When will total protein levels be high in LFTs?
Viral hepatitis
Describe the process of lipogenesis
- Acetyl choline (from steroids, amino acids or breakdown products of glucose) is converted to fatty acids (can then be converted to triglycerides or cholesterol / prostaglandins / phospholipids / glycolipids)
- Amino acids can be converted to pyruvate, which is converted to acetyl choline
- Glycerol from glucose breakdown can be converted to triglycerides
What causes fatty liver disease (steatosis)?
- Alcohol
- Obesity
- Type 2 diabetes
- Nutritional imbalance - after intestinal surgery or coeliac disease
- Drugs e.g. methotrexate, steroid-related drugs
Where do portosystemic shunts and varices typically form in portal hypertension?
- Gastroesophageal junction
- Rectum
- Left renal vein
- Diaphragm
- Retroperitoneum
- Anterior abdominal wall via the umbilical vein
Describe the cause of alcoholic hepatitis
- Related to volume and duration of alcohol excess
- Develops after 3-5 years of alcohol abuse but only occurs in 1/3 of alcoholics
- Females at greater risk
- Genetic susceptibility
Describe the path of blood through the liver
- Incoming from hepatic artery or hepatic portal vein
- Travels through liver parenchyma to reach hepatic veins
- Sinusoids (specialised capillaries in parenchyma) connect incoming and outgoing blood flow
Define cirrhosis
- Endstage liver disease
- Characterised by diffuse nodules and fibrosis
What are the potential complications of splenomegaly in liver cirrhosis?
Fewer clotting factors (liver dysfunction) and fewer platelets (splenomegaly) - portosystemic varices vulnerable to rupture and bleeding - causes haematemesis and malena/haematochezia
What are the consequences of hepatic detoxification?
Can generate toxic/carcinogenic metabolites
What causes centrilobular necrosis?
- Caused by sepsis, shock induced ischaemia, congestive heart failure, toxicity from drugs/poisons
- Made worse by malnutrition, infection, fasting and exercise
What function does the liver have in blood coagulation?
Formation of clotting factors - fibrinogen, prothrombin, accelerator globulin, factor VII (requires Vitamin K)
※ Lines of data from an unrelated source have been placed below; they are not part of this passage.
-- ==== Sys2Proof/Machine/Launches.lean ====
section
/-! DEFINITION. Launch records and their checks (R89 to R91, R443), placement of groups and gangs (R82, R83, R92 to R95, R198, R199, R311, R407), the end of warps, groups and launches (R84), and the kernel boundary (R258). -/

namespace Sys2Proof.Machine

/-! ### The launch record (R89) -/

/-- A record from its first 40 words and its constants. Bits [31:13] of the word at 0x34 and [31:6] of the word at 0x38, which R89 does not list, and LEVEL entries n ≥ LEVELS count as reserved fields for check 4, as do argument types that are no code. DESIGN CHOICE: log 99. -/
def parseRecord (ws consts : List Word) : Record :=
  let w (k : Nat) : Word := ws.getD k 0
  let f (k lo n : Nat) : Nat := (w k).toNat / 2 ^ lo % 2 ^ n
  let argN := f 3 8 8
  let nl := f 3 0 4
  let types := (List.range 64).map fun k => BitVec.ofNat 4 (f (32 + k / 8) (4 * (k % 8)) 4)
  let badTypes := ((types.take argN).any fun t => t == 0 || 7 < t.toNat) || (types.drop argN).any (· != 0)
  { codeBase := w 1 ++ w 0, codeLen := (w 2).toNat, constN := f 3 16 10, argN := argN, levelN := nl
    levels := (List.range 8).map fun n => w (4 + n)
    acc := f 12 16 5, vregs := f 12 0 9, scratch := f 13 0 13, bstack := f 14 0 6, groups := (w 15).toNat
    trapvec := (List.range 16).map fun i => w (16 + i), argTypes := types.take argN, consts := consts
    reserved := f 3 26 6 != 0 || f 3 4 4 != 0 || f 12 21 11 != 0 || f 12 9 7 != 0 || f 13 13 19 != 0 || f 14 6 26 != 0
      || badTypes || ((List.range 8).any fun n => nl ≤ n && w (4 + n) != 0) }

def levDom (w : Word) : Nat := w.toNat / 2 ^ 28
def levScope (w : Word) : Nat := w.toNat / 2 ^ 24 % 16
def levExt (w : Word) : Nat := w.toNat % 2 ^ 24

/-- The bound levels. -/
def boundLevels (r : Record) : List Word := r.levels.take r.levelN

/-- The extent of the level of a domain. -/
def domExt (r : Record) (d : Nat) : Option Nat := ((boundLevels r).find? fun w => levDom w == d).map levExt

/-- R92: warps per group. -/
def groupWarps (r : Record) : Nat := (domExt r 3).getD 1

/-- R94: the levels above GROUP, from the inside: domain and extent. -/
def gangLevels (r : Record) : List (Nat × Nat) := ((boundLevels r).filter fun w => 4 ≤ levDom w).map fun w => (levDom w, levExt w)

def gangSize (r : Record) : Nat := (gangLevels r).foldl (fun a l => a * l.2) 1

/-- R4: register rows of a warp. -/
def warpRows (r : Record) : Nat := (r.vregs + 15) / 16 * 16

/-- R83: LPART at start. -/
def tileExt (r : Record) : Nat := (domExt r 1).getD 32

/-- R41, R89: the argument registers and the padding registers. -/
def argRegs (r : Record) : List Nat × List Nat :=
  let (regs, pads, _) := r.argTypes.foldl (fun (regs, pads, j) t =>
    if 4 ≤ t.toNat then
      let k := j + j % 2
      (regs ++ [k, k + 1], if j % 2 = 1 then pads ++ [j] else pads, k + 2)
    else (regs ++ [j], pads, j + 1)) (([] : List Nat), ([] : List Nat), 0)
  (regs, pads)

/-- R89: the bytes of the argument image. -/
def argBytes (r : Record) : Nat :=
  match (argRegs r).1.getLast? with
  | some k => 4 * (k + 1)
  | none => 0

/-- K registers at placement: the constant table, the argument registers from the block, padding zero. -/
def kInit (r : Record) (args : List Word) : Map Word :=
  let put (m : Map Word) (k : Nat) (v : Word) : Map Word := mapPut 0 m k v
  let m0 := (r.consts.zipIdx).foldl (fun m (v, k) => put m k v) []
  let m1 := (argRegs r).1.foldl (fun m k => put m k (args.getD k 0)) m0
  (argRegs r).2.foldl (fun m k => put m k 0) m1

/-! ### What a core holds (R4, R82, R93) -/

/-- What is taken of a core: slots and rows by partition, scratchpad lines, tiles, B-stack units. `fresh` counts the slots that a new placement takes; a partition from which it takes one leaves a slot and `keepRows` rows free where `keep` (R82, R411). -/
structure Load where
  slots : List Nat := [0, 0, 0, 0]
  rows : List Nat := [0, 0, 0, 0]
  fresh : List Nat := [0, 0, 0, 0]
  keep : Bool := false
  keepRows : Nat := 0
  scratch : Nat := 0
  acc : Nat := 0
  bstack : Nat := 0
  deriving DecidableEq, Repr

def Load.ok (l : Load) : Bool :=
  (List.range 4).all (fun p =>
    let kept : Bool := l.keep && 0 < l.fresh.getD p 0
    l.slots.getD p 0 + (if kept then 1 else 0) ≤ 16 && l.rows.getD p 0 + (if kept then l.keepRows else 0) ≤ Config.rowsPerPartition)
    && l.scratch ≤ 7168 && l.acc ≤ 24 && l.bstack ≤ 32

/-- Adds warps of some rows to the partitions. -/
def Load.addWarps (l : Load) (count : Nat → Nat) (rows : Nat) : Load :=
  { l with
    slots := (List.range 4).map fun p => l.slots.getD p 0 + count p
    rows := (List.range 4).map fun p => l.rows.getD p 0 + count p * rows }

def Load.addGroup (l : Load) (r : Record) : Load :=
  { l with scratch := l.scratch + r.scratch, acc := l.acc + r.acc, bstack := l.bstack + r.bstack }

/-- R93: half and partition of a warp of its group. -/
def warpSpot (two : Bool) (w : Nat) : Nat × Nat := if two then (w % 2, w / 2 % 4) else (0, w % 4)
What causes metabolic liver disease?
- Congenital deficiencies of enzymes
- Nutritional deficiency/excess
- Toxic damage to organelles
- Hypoxic/ischaemic insult
- Secondary to metabolic effects of disease
Describe the epidemiology of hepatocellular carcinomas
- 85% of malignant primary liver tumours
- 80% in males
- 80% in cirrhotic livers
What is the portal triad?
Bile ducts, hepatic artery, portal vein
What does high unconjugated bilirubin indicate?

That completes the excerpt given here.